Stored data -
/-- STAGE advances one step, if the condition of the next stage is met (R358). -/
def execStageChg (s : State) : Host.Outcome State Fault Refusal :=
  let x := s.get F.BOOT_STAT_STATE 0
  if s.stage = 0 then
    .next (if s.start.ready1 && s.domOn 1 && s.domOn 14 then s.stageUp else s)
  else if s.stage = 1 then .next (if x = 5 then s.stageUp else s)
  else if s.stage = 2 then .next (if x = 5 ∧ s.mode = .awake then s.stage3 else s)
  else .next s

end Sys2Proof.Machine
end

Task goal -
Take the line with "let x := s.get F.BOOT_STAT_STATE 0" and every line after it in the data, and please reproduce them exactly, leaving out all other lines.

Worked solution -
  let x := s.get F.BOOT_STAT_STATE 0
  if s.stage = 0 then
    .next (if s.start.ready1 && s.domOn 1 && s.domOn 14 then s.stageUp else s)
  else if s.stage = 1 then .next (if x = 5 then s.stageUp else s)
  else if s.stage = 2 then .next (if x = 5 ∧ s.mode = .awake then s.stage3 else s)
  else .next s

end Sys2Proof.Machine
end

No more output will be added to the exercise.